Q: What shift and change would you like  to see after this pandemic in the dance world?

I would like to make isolation Funny enough, you know, we're  relishing isolation right now in terms of first of It all starts with our educational systems. A whole rubric has to change the whole approach has to change. If I have to have a five credit ballet course I want five credit African course, I want a five credit Russian dance course you know  I want a shift in the system to prepare us for universal movement, and understanding of all the peoples of the world. So when we come out here, we're not stuck to these two things that the world no longer cares about. I want to be gracious about it. So I think it starts with education.

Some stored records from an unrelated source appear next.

/-- MODBUS_RESPONSE: a frame closes and is counted; it is judged where a response is awaited (R331 to R333). -/
def execModbusResponse (p : Fin 2) (bytes : List Byte) (checkOk : Bool) (s : State) :
    Host.Outcome State Fault Refusal :=
  let b := s.port p
  let s' := if s.modbusRun p then s.busCount p (if checkOk then 0 else 1) else s
  done (fpBus p) s
    (match b.attempt with
     | some a =>
       (match b.trans[a.trans]? with
        | some t =>
          if !(s.modbusRun p && a.wait) then s'
          else
            let s := s'
            match mbJudge t bytes checkOk with
            | .bad => s.mbFail p a Status.CHECK_FAIL
            | .exception code =>
              let s := (s.busCount p 6).mbAlive p t.unit
              let s := s.setPort p ((s.port p).modTrans a.trans (fun t =>
                { t with status := Status.FAULT, exc := code, force := true }))
              let s := if t.reads then (List.range t.values).foldl (fun s k =>
                  s.srcTrig (.bus p) (.modbus p.val a.trans k) (t.point + k) (.fail none)) s else s
              s.mbTransEnd p a.trans
            | .valid data =>
              let s := s.mbAlive p t.unit
              let s := s.setPort p ((s.port p).modTrans a.trans (fun t =>
                if t.reads then { t with status := Status.OK, exc := 0 }
                else { t with status := Status.OK, exc := 0, clipw := a.clipw, sentVals := some a.vals,
                              force := false }))
              let s := if t.reads then s.mbApply p a.trans t (mbRaws t data) else s
              s.mbTransEnd p a.trans
        | none => s')
     | none => s')

/-- MODBUS_RESPONSE_TIMEOUT: no complete frame within RTO (R332). -/
def execModbusResponseTimeout (p : Fin 2) (s : State) : Host.Outcome State Fault Refusal :=
  let b := s.port p
  done (fpBus p) s
    (match b.attempt with
     | some a => if s.modbusRun p && a.wait then s.mbFail p a Status.TIMEOUT else s
     | none => s)

/-- The rate of the negotiation: the first at which every device answered, else the one at which most did, the higher on a
tie (R335). `replies` lists the units that answered at each rate of the baud list; the answer is rate, units, all. -/
def bestRate (units : List Nat) : List Nat → List (List Nat) → Option (Nat × List Nat) → Option (Nat × List Nat × Bool)
  | r :: rs, u :: us, best =>
    let ok := units.filter (fun x => memNat x u)
    if ok.length = units.length then some (r, ok, true)
    else
      let better := match best with | some (_, o) => Nat.blt o.length ok.length | none => true
      bestRate units rs us (if better then some (r, ok) else best)
  | _, _, best => best.map (fun b => (b.1, b.2, false))

/-- The request that the negotiation sends to a device: one attempt of its first transaction; none for a write that its LOSSACT
holds back (R334, R335). -/
def State.negRequest (s : State) (p : Fin 2) (unit : Nat) : Option (List Byte) :=
  match firstOf unit 0 (s.port p).trans with
  | none => none
  | some i =>
    match (s.port p).trans[i]? with
    | none => none
    | some t =>
      if t.reads then some (mbRequest t [])
      else match (s.mbPlan { t with force := true }).1 with
        | .send vals => some (mbRequest t ((s.mbRawsOut t vals).map (·.1)))
        | .skip _ => none

/-- The rates tried: up to the first at which every device answered. -/
def triedRates (units : List Nat) : List (List Nat) → List (List Nat)
  | [] => []
  | u :: us => if units.all (fun x => memNat x u) then [u] else u :: triedRates units us

/-- The attempts of the negotiation go on the line, each device's in turn at each rate tried; answers count in 0x010, attempts
without one in 0x013 (notes/assumptions/120). -/
def State.negSend (s : State) (p : Fin 2) (units : List Nat) (tried : List (List Nat)) : State :=
  let reqs := units.filterMap (fun u => (s.negRequest p u).map (fun q => (u, q)))
  let s := s.busSend p ((tried.map (fun _ => reqs.map (fun r => BusOut.modbus r.2))).flatten)
  tried.foldl (fun s u => reqs.foldl (fun s r => s.busCount p (if memNat r.1 u then 0 else 3)) s) s

/-- MODBUS_NEGOTIATION: the port has probed the rates of the baud list; `replies` lists, for each, the units that gave a valid
response (R335). A device that was sent nothing gives none. -/
def execModbusNegotiation (p : Fin 2) (replies : List (List Nat)) (s : State) : Host.Outcome State Fault Refusal :=
  let b := s.port p
  let units := b.devs.map (·.unit)
  done (fpBus p) s
    (if s.busProto p 2 && s.rd (Reg.BUS_LSTAT_LSTATE p.val) == lsNegotiate then
      let heard := (List.range b.bauds.length).map (fun k =>
        (replies.getD k []).filter (fun u => (s.negRequest p u).isSome))
      let r := (bestRate units b.bauds heard none).getD (s.rd (Reg.BUS_CFG_BAUD p.val), [], false)
      let devs := b.devs.map (fun d => { d with online := memNat d.unit r.2.1, fails := 0 })
      let s := s.negSend p units (triedRates units heard)
      let s := s.setPort p { s.port p with devs := devs, attempt := none, cycling := false, overrun := false }
      let s := s.setPort p ((devs.filter (fun d => !d.online)).foldl (fun b d => b.downTrans d.unit) (s.port p))
      (((s.wr (Reg.BUS_LSTAT_LSTATE p.val) lsRun).wr (Reg.BUS_LSTAT_BAUDIN p.val) r.1).wrB
        (Reg.BUS_LSTAT_NEGFAIL p.val) (!r.2.2)).wr (Reg.BUS_LSTAT_NOFF p.val)
        (devs.filter (fun d => !d.online)).length
    else s)

/-! ### The windows (R338) -/

def OType.code : OType → Nat
  | .ai => 0 | .ao => 1 | .av => 2 | .bv => 3 | .msv => 4

/-- BUS_OSEL captures an object: a selection beyond the table reads VALID = 0 and every other field 0. -/
def State.captureObj (s : State) (p : Fin 2) (i : Nat) : State :=
  let b := s.port p
  let k := (Reg.BUS_OBJ1 p.val).key
  match b.objs[i]? with
  | some o =>
    let subs := (b.subs.filter (fun c => c.obj == i)).length
    ((s.wrKey (k - 1) (o.otype.code * 2 ^ 15 + (if s.objWritable p i o then 2 ^ 14 else 0) + 2 ^ 13 + o.point)).wrKey k
      (o.inst % 2 ^ 18)).wrKey (k + 1) (subs * 2 ^ 4 + o.inst / 2 ^ 18)
  | none => ((s.wrKey (k - 1) 0).wrKey k 0).wrKey (k + 1) 0

/-- BUS_TSEL captures a transaction. -/
def State.captureTrans (s : State) (p : Fin 2) (i : Nat) : State :=
  let k := (Reg.BUS_TENT1 p.val).key
  match (s.port p).trans[i]? with
  | some t =>
    (((s.wrKey (k - 1) (t.unit * 2 ^ 10 + t.fci * 2 ^ 7 + t.dtype * 2 ^ 5 + (t.count - 1))).wrKey k t.start).wrKey
      (k + 1) (2 ^ 17 + (if t.wmode then 2 ^ 16 else 0) + (if t.lossLast then 2 ^ 15 else 0) + t.point)).wrKey (k + 2)
      (t.status * 2 ^ 13 + (if t.clipw then 2 ^ 12 else 0) + t.exc)
  | none => (((s.wrKey (k - 1) 0).wrKey k 0).wrKey (k + 1) 0).wrKey (k + 2) 0

/-- BUS_DSEL captures a field device. -/
def State.captureDev (s : State) (p : Fin 2) (i : Nat) : State :=
  let k := (Reg.BUS_DSTAT_VALID p.val).key
  match (s.port p).devs[i]? with
  | some d => s.wrKey k ((if d.online then 2 ^ 17 else 0) + 2 ^ 16 + d.unit * 2 ^ 8 + d.fails)
  | none => s.wrKey k 0

/-- BUS_SEL_WRITE: a write of BUS_OSEL, BUS_TSEL or BUS_DSEL captures the entry (R338). OBJ 511 is out of range. -/
def execBusSelWrite (p : Fin 2) (off : Fin 3) (v : Word) (s : State) : Host.Outcome State Fault Refusal :=
  let st := s.gate (.bus p) false
  let o : Nat := match off with | 0 => 0x20 | 1 => 0x30 | 2 => 0x40
  let f := match off with | 0 => Reg.BUS_OSEL p.val | 1 => Reg.BUS_TSEL p.val | 2 => Reg.BUS_DSEL p.val
  let i := bitsOf v.toNat f.hi f.lo
  let st := if st = Status.OK ∧ off = 0 ∧ i = 511 then Status.BAD_ARG else st
  done (fpBus p) s
    (if st ≠ Status.OK then s.result (.bus p) o st
     else
      let s := s.wr f i
      (match off with
       | 0 => s.captureObj p i
       | 1 => s.captureTrans p i
       | 2 => s.captureDev p i).result (.bus p) o Status.OK)

/-! ### What a section may hold -/

/-- An object that the table may hold (R323). -/
def BObj.ok (o : BObj) : Bool :=
  Nat.ble o.inst 4194302 && Nat.blt o.point 4096 && (!decide (o.otype = .msv) || (Nat.ble 1 o.nstates && Nat.ble o.nstates 16))

/-- A transaction that the table may hold: unit 1 to 247, one value for a single write, 1 to 32 bits or registers else, an even
number for 32-bit values, and its points in the table (Table 15-5, R329 to R331). -/
def MbTrans.ok (t : MbTrans) : Bool :=
  Nat.ble 1 t.unit && Nat.ble t.unit 247 && Nat.blt t.fci 8 && Nat.blt t.dtype 4 && Nat.ble 1 t.count && Nat.ble t.count 32 &&
  (!(t.fci == 4 || t.fci == 5) || t.count == 1) && (!(t.wide && !t.bits) || t.count % 2 == 0) && Nat.blt t.start 65536 &&
  Nat.ble (t.point + t.values) 4096 && decide (-131072 ≤ t.mscl ∧ t.mscl < 131072 ∧ -131072 ≤ t.wscl ∧ t.wscl < 131072) &&
  Nat.ble t.msh 31 && Nat.ble t.wsh 31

To young artists and older artists and older generations of the Dance Conservatory who kind of just  always work together, but it just seems  I think we do that naturally, because , we get that experience there but it's very interesting to know that there's all these institutions here in the city who literally are  blocks away from each other, that don't even communicate about what's happening at their own institutions, what's happening in their own lives, a projection of where they want them to be seen and how they want it to be seen.I mean  literally I thought it was so interesting that I went to high school at Lincoln Center, but never once had across collaboration or, I don't know, workshop guidance anything from  New York City Ballet is across the street ABC is around the corner you know Broadway is right there  there's no it was just so hard to make those things work and I feel  all of it is one in the same. And if we're trying to prepare the younger artists for what's out here that's what happened. , and also,  creatively crafted works. Having conversations with people from these other places who are interested in doing the same thing but in a very, very different way.  Nobody does that. I feel that is one step in the conversation. So it's  us letting go of ego as well, you know, which is very very hard for them. So start from education first and then all the working artists out here people should operate  together. Things don’t just need to take place in New York City either - at the same theater all the time. You know, money is a thing.  And that goes back to the whole shaping of capitalism and what that means for us.